- July 30, 2024
Venezuela’s dictator faces unexpected hurdles to rig Sunday’s elections
Andres Oppenheimer
Venezuela’s dictator Nicolás Maduro may find it harder than expected to steal the July 28 elections. Although he has done it before, new developments could mess up his plans to rig the vote.
In recent days, a surprise statement from Brazil’s leftist leader Luiz Inacio “Lula” da Silva, and the Brazilian president’s decision to send a high-level delegation to observe the voting, has put new pressure on Maduro to respect the election results.
Lula, who has in the past abstained from criticizing the Venezuelan dictatorship, said Monday that Maduro “needs to respect the democratic process.” He added that, “when you lose, you go home and get ready to run in another election.”
Brazil and several other Latin American countries are worried that a new wave of civil unrest in Venezuela could drive millions more of Venezuelans to seek refuge in neighboring countries. Nearly 8 million Venezuelans have left the country in recent years.
The Brazilian delegation’s presence in Caracas on election day will be very important to help prevent a likely Maduro plan to rig the vote count, several opposition leaders told me.
Maduro would pay a very high political cost if the Brazilian government — which he cannot accuse of being a U.S.-lackey — concluded that he stole the election, Maduro critics say.
“Lula’s statement is hugely important, because Brazil is Latin America’s leader, and because Lula is the democratically-elected leader who has the most influence on Maduro,” former Bolivian President Jorge “Tuto” Quiroga, who plans to travel to Caracas with a group of former presidents to observe the elections, told me. He added,
Lula’s statement may be just the most recent of a string of surprise setbacks for Maduro, who had hoped to win his reelection for a third term by manipulating the electoral process. Among other things, he banned top opposition leader Maria Corina Machado from running, denied voting registrations to 4.5 million Venezuelans living abroad, virtually excluded opposition candidates from appearing on TV networks, and intimidated opposition activists.
Still, none of that seems to have worked. Opposition candidate Edmundo Gonzalez Urrutia, who is backed by Machado, is leading in the polls by more than 20 points, according to recent separate surveys by the Datanálisis, Delphos, Consultores 21 and ORC polling firms.
Gonzalez Urrutia told me in a recent interview that, everything else having failed, Maduro may try to manipulate the vote count on election night.

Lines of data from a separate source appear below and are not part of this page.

-- ==== Sys2Proof/Laws/State.lean ====
section
/-! SUPPORT. Reading a field of the state, or of a group, after an update of another: one lemma per field and
update, so that no proof unfolds a record update. -/

namespace Sys2Proof.Machine

open Sys2Proof
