/-! ### Single steps; the expected values are the worked examples of the sections named -/

/-- The loaded program's group, changed by `f`. -/
def here (f : Group → Group) : State := (State.reset.withFetchWord 32 0).modGrp 3 f

/-- The page table of ASID 1: page 0 with the program in frame 2, page 1 readable and writable in frame 3. -/
def tables : List Host.Cell :=
  [(0x20000, 0x01#8), (0x20001, 0x40#8), (0x20002, 0x02#8), (0x24000, 0x01#8), (0x24001, 0x80#8), (0x24002, 0x02#8),
   (0x28000, 0x01#8), (0x28001, 0xC0#8), (0x28002, 0x02#8), (0x2C000, 0x17#8), (0x2C001, 0x08#8), (0x2C002, 0x04#8),
   (0x2C008, 0x0F#8), (0x2C009, 0x18#8), (0x2C00A, 0x06#8)]

/-- Bytes in memory from an address on. -/
def cellsAt (a : Nat) : List Byte → List Host.Cell
  | [] => []
  | b :: r => if b = 0#8 then cellsAt (a + 1) r else (a, b) :: cellsAt (a + 1) r

/-- The loaded program's group, changed by `f`, with those pages and no more than zeros in page 1. -/
def sand (f : Group → Group) : State :=
  let s := State.reset.withFetchWord 32 0
  let s : State := { s with mem := tables, fw := { s.fw with frames := [(1, 1), (2, 1), (3, 1)] } }
  s.modGrp 3 f

/-- A record by 09 Table 9.1 that permits loads and stores. -/
def recordOf (kind peer base extX extY stride : Nat) : BitVec 256 :=
  BitVec.ofNat 256 (base + extX * 2 ^ 64 + stride * 2 ^ 112 + extY * 2 ^ 160 + 3 * 2 ^ 232 + peer * 2 ^ 237 + kind * 2 ^ 248)

/-- Four rows of 4,096 bytes in page 1. -/
def pageRec : BitVec 256 := recordOf 0 0x7FF 0x20000 4096 4 4096

/-- An instruction runs to a next state of which `p` holds. -/
def then_ (i : Instr) (s : State) (p : State → Bool) : Bool :=
  match exec i s with
  | .next u => p u
  | _ => false

/-- The same for a whole step. -/
def steps (s : State) (p : State → Bool) : Bool :=
  match step s with
  | .next u => p u
  | _ => false

/-- An extended form of fields A to D and TY. -/
def xf (ty : Ty) (a b c d : Opnd) : XForm := { XForm.blank with a := a, b := b, c := c, d := d, ty := ty }

/-- A zero word is a `NOP` of 4 bytes (03 R40). -/
theorem test_step_nop : steps (State.reset.withFetchWord 32 0) (fun u =>
    (u.grp 3).frontier == [⟨4#57, 2048#12, allLanes, false, 0⟩]) = true := by decide +kernel

/-- Until firmware runs a step only lets time pass (14 R364). -/
theorem test_step_reset : steps State.reset (fun u => u.time == 1#64 && u.groups.isEmpty) = true := by decide +kernel

/-- A word that is no instruction faults its lanes (03 R61); without a handler they are killed (15 R374). -/
theorem test_step_illegal : steps (State.reset.withFetchWord 32 0xFF00) (fun u =>
    (u.grp 3).frontier.isEmpty && (u.launch 1).cause == 0x05#8) = true := by decide +kernel

/-- The divergent branch of 02 Table 2.2: `?p1 BRA` to 0x0140 with priority 0x700, `p1` true in lanes 0 to 9. -/
theorem test_branch_diverges : then_ (.bra ⟨some ⟨false, 1#4⟩, none, 0x700#12, 16#32⟩)
    (here fun g => { g with frontier := [⟨0x100#57, 0x800#12, allLanes, false, 0⟩], p := [(1, 0x3FF#32)] }) (fun u =>
    ((u.grp 3).frontier.map fun e => (e.pc, e.prio, e.mask)) ==
      [(0x10C#57, 0x800#12, 0xFFFFFC00#32), (0x140#57, 0x700#12, 0x3FF#32)]) = true := by decide +kernel

/-- The merge that 02 R24 goes on with: the other lanes branch from 0x0134 to the same place and priority. -/
theorem test_branch_merges : then_ (.bra ⟨none, none, 0x700#12, 3#32⟩)
    (here fun g => { g with
      frontier := [⟨0x134#57, 0x800#12, 0xFFFFFC00#32, false, 0⟩, ⟨0x140#57, 0x700#12, 0x3FF#32, false, 0⟩] }) (fun u =>
    ((u.grp 3).frontier.map fun e => (e.pc, e.prio, e.mask)) == [(0x140#57, 0x700#12, allLanes)]) = true := by
  decide +kernel

/-- `IDOT2` in two lanes (05 Table 5.4): 18 in lane 0, the clamp with SAT in lane 1. -/
theorem test_idot2 : then_ (.idot2 (xf .i16x2 (.v 6) (.v 2) (.v 3) (.v 6)))
    (here fun g => (((((g.setV 2 0 0xFFFE0003#32).setV 3 0 0x00050004#32).setV 6 0 0x10#32).setV 2 1
      0x7FFF7FFF#32).setV 3 1 0x7FFF7FFF#32).setV 6 1 0x7FFF0000#32) (fun u =>
    (u.grp 3).vreg 6 0 == 0x12#32 && (u.grp 3).vreg 6 1 == 0x7FFFFFFF#32 && (u.grp 3).flg.setWidth 8 &&& flagSat == flagSat) =
    true := by decide +kernel

/-- `BFX.i32` sign-extends its field (05 R103). -/
theorem test_bfx : then_ (.bfx (xf .i32 (.v 1) (.v 2) (.v 3) (.v 0)))
    (here fun g => (((g.setV 2 0 0xF70#32).setV 3 0 0x404#32).setV 2 1 0xF70#32).setV 3 1 0x408#32) (fun u =>
    (u.grp 3).vreg 1 0 == 7#32 && (u.grp 3).vreg 1 1 == 0xFFFFFFFF#32) = true := by decide +kernel

/-- `SHRR` rounds a tie toward +∞ (04 R83): −5 by 1 gives −2, 5 by 1 gives 3. -/
theorem test_shrr : then_ (.shrr { xf .i32 (.v 1) (.v 2) .litLo (.v 0) with lit := some 1#64 })
    (here fun g => (g.setV 2 0 (BitVec.ofInt 32 (-5))).setV 2 1 5#32) (fun u =>
    (u.grp 3).vreg 1 0 == BitVec.ofInt 32 (-2) && (u.grp 3).vreg 1 1 == 3#32) = true := by decide +kernel

/-- `.i32` −1 to `.ui64` is all ones, with `.sat` 0 and SAT (05 R110). -/
theorem test_icvt : then_ (.icvt { xf .i32 (.v 2) (.v 4) (.v 0) (.v 0) with aux := 3#6 })
    (here fun g => g.setV 4 0 0xFFFFFFFF#32) (fun u =>
    (u.grp 3).vreg 2 0 == 0xFFFFFFFF#32 && (u.grp 3).vreg 3 0 == 0xFFFFFFFF#32) = true ∧
    then_ (.icvt { xf .i32 (.v 2) (.v 4) (.v 0) (.v 0) with aux := 3#6, mod := 0x10#8 })
    (here fun g => g.setV 4 0 0xFFFFFFFF#32) (fun u =>
    (u.grp 3).vreg 2 0 == 0#32 && (u.grp 3).flg.setWidth 8 == flagSat) = true := by decide +kernel

/-- A conversion of 2.5 to `.i32` rounds to even and sets INX (04 R80). -/
theorem test_fcvt_int : then_ (.fcvt { xf .f32 (.v 2) (.v 4) (.v 0) (.v 0) with aux := 0#6 })
    (here fun g => g.setV 4 0 0x40200000#32) (fun u =>
    (u.grp 3).vreg 2 0 == 2#32 && (u.grp 3).flg.setWidth 8 == flagInx) = true := by decide +kernel

/-- `FRND.f32.rne` of −0.3 gives −0.0, and `FRND.f32.rup` of 2.5 gives 3.0 (05 R113). -/
theorem test_frnd : then_ (.frnd (xf .f32 (.v 2) (.v 4) (.v 0) (.v 0))) (here fun g => g.setV 4 0 0xBE99999A#32)
      (fun u => (u.grp 3).vreg 2 0 == 0x80000000#32) = true ∧
    then_ (.frnd { xf .f32 (.v 2) (.v 4) (.v 0) (.v 0) with mod := 3#8 }) (here fun g => g.setV 4 0 0x40200000#32)
      (fun u => (u.grp 3).vreg 2 0 == 0x40400000#32) = true := by decide +kernel

/-- `FCVT.f32.to_e4m3x4.sat.h1 v5, v1, v2` of 500.0 and −0.01 into 0x1111_1111 (05 R114). -/
theorem test_fcvt_quarter : then_ (.fcvt { xf .f32 (.v 5) (.v 1) (.v 2) (.v 0) with mod := 0x10#8, aux := 27#6 })
    (here fun g => ((g.setV 1 0 0x43FA0000#32).setV 2 0 0xBC23D70A#32).setV 5 0 0x11111111#32) (fun u =>
    (u.grp 3).vreg 5 0 == 0x857E1111#32) = true := by decide +kernel

/-- `HAD.f32.h16 v16, v0` in two lanes (06 R148). -/
theorem test_had : then_ (.had (xf .f32 (.v 16) (.v 0) (.v 0) (.v 0)))
    (here fun g => (List.range 16).foldl (fun g r => g.setV r 1 0x3F800000#32) (g.setV 0 0 0x3F800000#32)) (fun u =>
    (List.range 16).all (fun k => (u.grp 3).vreg (16 + k) 0 == 0x3E800000#32) && (u.grp 3).vreg 16 1 == 0x40800000#32 &&
      (u.grp 3).vreg 17 1 == 0#32 && (u.grp 3).vreg 31 1 == 0#32 && (u.grp 3).flg == 0#32) = true := by decide +kernel

/-- `DQNT.i4x.s2 v0, v40, v96` of the block of 04 R77 (06 R150). -/
theorem test_dqnt : then_ (.dqnt { xf .i4x (.v 0) (.v 40) (.v 96) (.v 0) with aux := 2#6 })
    (here fun g => ((g.setV 40 0 0x080000A3#32).setV 41 0 0x0000007A#32).setV 96 0 0x006A0000#32) (fun u =>
    (u.grp 3).vreg 0 0 == 0x3F700000#32 && (u.grp 3).vreg 1 0 == 0xBFF00000#32 && (u.grp 3).vreg 6 0 == 0x42C80000#32 &&
      (u.grp 3).vreg 2 0 == 0#32 && (u.grp 3).vreg 15 0 == 0#32) = true := by decide +kernel

/-- The I4X block of 04 Table 4.4 decodes to the values of its rows. -/
theorem test_dqnt_rows : then_ (.dqnt (xf .i4x (.v 0) (.v 40) (.v 96) (.v 0)))
    (here fun g => ((g.setV 40 0 0x7F5C18E3#32).setV 41 0 0x08218000#32).setV 96 0 0x70#32) (fun u =>
    (u.grp 3).vreg 0 0 == 0x3FC00000#32 && (u.grp 3).vreg 1 0 == 0xBF800000#32 && (u.grp 3).vreg 2 0 == 0x41400000#32 &&
      (u.grp 3).vreg 3 0 == 0x3F000000#32 && (u.grp 3).vreg 6 0 == 0xBF000000#32 && (u.grp 3).vreg 7 0 == 0x40600000#32 &&
      (u.grp 3).vreg 13 0 == 0x3F800000#32 && (u.grp 3).vreg 10 0 == 0#32) = true := by decide +kernel

/-- `XBFL t, a, b, 0` over lanes 0 and 1 gives (a1, b0) (05 R121). -/
theorem test_xbfl : then_ (.xbfl (xf .b32 (.v 3) (.v 1) (.v 2) (.v 0)))
    (here fun g => (((g.setV 1 0 0xA0#32).setV 1 1 0xA1#32).setV 2 0 0xB0#32).setV 2 1 0xB1#32) (fun u =>
    (u.grp 3).vreg 3 0 == 0xA1#32 && (u.grp 3).vreg 3 1 == 0xB0#32) = true := by decide +kernel

/-- `ECOV` at (0, 0) at L0 with edge 0 = (1, 0, C0) and edges 1 and 2 = (0, 0, 1): 0xCCCC for C0 = −4, 0xEEEE for −3 (13
R339). -/
theorem test_ecov : then_ (.ecov (xf .i32 (.v 4) (.s 9) (.v 5) (.v 6)))
      (here fun g => (((g.setS 9 1#32).setS 11 (BitVec.ofInt 32 (-4))).setS 14 1#32).setS 17 1#32)
      (fun u => (u.grp 3).vreg 4 0 == 0xCCCC#32) = true ∧
    then_ (.ecov (xf .i32 (.v 4) (.s 9) (.v 5) (.v 6)))
      (here fun g => (((g.setS 9 1#32).setS 11 (BitVec.ofInt 32 (-3))).setS 14 1#32).setS 17 1#32)
      (fun u => (u.grp 3).vreg 4 0 == 0xEEEE#32) = true := by decide +kernel

/-- `OBJI L[0x100], 2` leaves words 0 and 0x2002, and the group's `OBJA L[0x100], 4096` onto 1,024 credited bytes the
words of 09 Table 9.9. -/
theorem test_object : then_ (.obji { xf .i32 (.v 0) .zero .litLo (.v 0) with imm := 0x100#16, lit := some 2#64 }) (here id)
      (fun u => ofBytes ((u.team 2).scrBytes 0x100 8) == 0 && ofBytes ((u.team 2).scrBytes 0x108 8) == 0x2002) = true ∧
    then_ (.obja { xf .i32 (.v 0) .zero .litLo (.v 0) with imm := 0x100#16, lit := some 4096#64 })
      ((here id).modTeam 2 fun t => (t.scrWrite 0x100 (toBytes 8 0x400) false).scrWrite 0x108 (toBytes 8 0x2002) false)
      (fun u => ofBytes ((u.team 2).scrBytes 0x100 8) == 0x100000000400 &&
        ofBytes ((u.team 2).scrBytes 0x108 8) == 0x2001) = true := by decide +kernel

/-- A lane's load past the row reads 0 and sets OOB (09 R203): x = 28 of 16 bytes. -/
theorem test_load_oob : then_ (.ld { xf .b32 (.v 8) (.v 2) .zero (.v 0) with aux := 1#6 })
    (sand fun g => ((g.setB 1 (recordOf 0 0x7FF 0x20000 16 1 16)).setV 2 0 7#32).setV 8 0 5#32) (fun u =>
    (u.grp 3).vreg 8 0 == 0#32 && (u.grp 3).flg.setWidth 8 == flagOob) = true := by decide +kernel

/-- A store is seen by its core and not at the home before `PHASE` commits it (08 R181, R183). -/
theorem test_store_phase : then_ (.st { xf .b32 (.v 8) .lane .zero (.v 0) with aux := 1#6 })
    (sand fun g => (g.setB 1 pageRec).setV 8 1 0x12345678#32) (fun u =>
    u.homeByte 0x60004 == 0#8 && u.seen 1 0x60004 == 0x78#8 && then_ (.phase XForm.blank) u (fun v =>
      v.homeBytes 0x60004 4 == toBytes 4 0x12345678)) = true := by decide +kernel

/-- A store to a page with X and without W faults, with cause 0x02 (14 R346). -/
theorem test_store_code : then_ (.st { xf .b32 (.v 8) .lane .zero (.v 0) with aux := 1#6 })
    (here fun g => g.setB 1 (recordOf 0 0x7FF 0x400 4096 1 4096)) (fun u =>
    (u.launch 1).cause == 0x02#8 && (u.grp 3).frontier.isEmpty) = true := by decide +kernel

/-- The walk of 14 R346: leaf 0x0000_0040_0006_080F in the table at byte 0x1158, by root index 0, level-2 index 0 and
level-1 index 0x123; a load at VA + 0x1F00 reaches 0x40_0006_1F00. -/
theorem test_walk : (let s := State.reset.withFetchWord 32 0
    let m := Sp.write 0#8 s.mem 0x28918 (entryBytes (0x30000 + 1))
    let m := Sp.write 0#8 m 0x31158 (entryBytes 0x400006080F)
    let t : State := { s with mem := m, fw := { s.fw with frames := [(1, 1), (0x400006_0000 / 2 ^ 17, 1)] } }
    match (t.translate 1 1 0x123456_1F00 .load).1 with
    | .ok p => p.1 == 0x400006_1F00
    | .error _ => false) = true := by decide +kernel

/-- `TRAP 0x42` with a handler saves the record and enters trap mode at the handler (15 R373, R377). -/
theorem test_trap : then_ (.trap { xf .i32 (.v 0) .zero (.v 0) (.v 0) with imm := 0x42#16 })
    ((here id).modLaunch 1 fun l => { l with r := { l.r with traph := 0x5_0000_0200#64 } })
    (fun u => (match (u.grp 3).trap with
      | some h => h.frec.cause == 0x0F#8 && h.frec.aux == 0x42#32 && h.frec.pc == 0#57 && h.frec.mask == allLanes
      | none => false) && ((u.grp 3).frontier.map fun e => (e.pc, e.prio, e.trap)) == [(0x800#57, 5#12, true)]) = true := by
  decide +kernel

But that will be hard to do because the opposition will have poll watchers across the country. “My understanding is that we will have witnesses in 100% of the voting places,” he told me.
Maduro may try to rig the vote by announcing shortly before the scheduled closing of the polls at 6 p.m. that there are long lines of people waiting to cast their ballots in several places, and extending the voting time for several hours, opposition leaders told me.
In the past, the Maduro regime used those night hours to stuff ballot boxes in remote areas with fake votes from people who are dead or living overseas.
To prevent that from happening, the opposition plans to have at least two observers with smart phones in every voting place, who will take pictures of the voting tallies and send them to data centers located in Caracas, Madrid and Washington. The phones will be able to send the pictures via VPN in case the regime shuts down internet services.
“The opposition has a very well-organized electoral observation system,” Quiroga told me. “Many people forget that Machado is an engineer who started out as an electoral data monitoring expert.”
Of course, if he sees himself losing, Maduro may yet concoct an excuse to suspend the elections, or ban Gonzalez Urrutia shortly before the vote. But, as Gonzalez Urrutia told me, “that would amount to an admission of defeat” by Maduro.
Granted, Maduro reelected himself fraudulently in 2018, and may try to do it again. But the opposition has learned its lessons. Maduro may face the dilemma of admitting a defeat, or manipulating the results so shamelessly that even some of his biggest allies in the region won’t be able to defend his charade.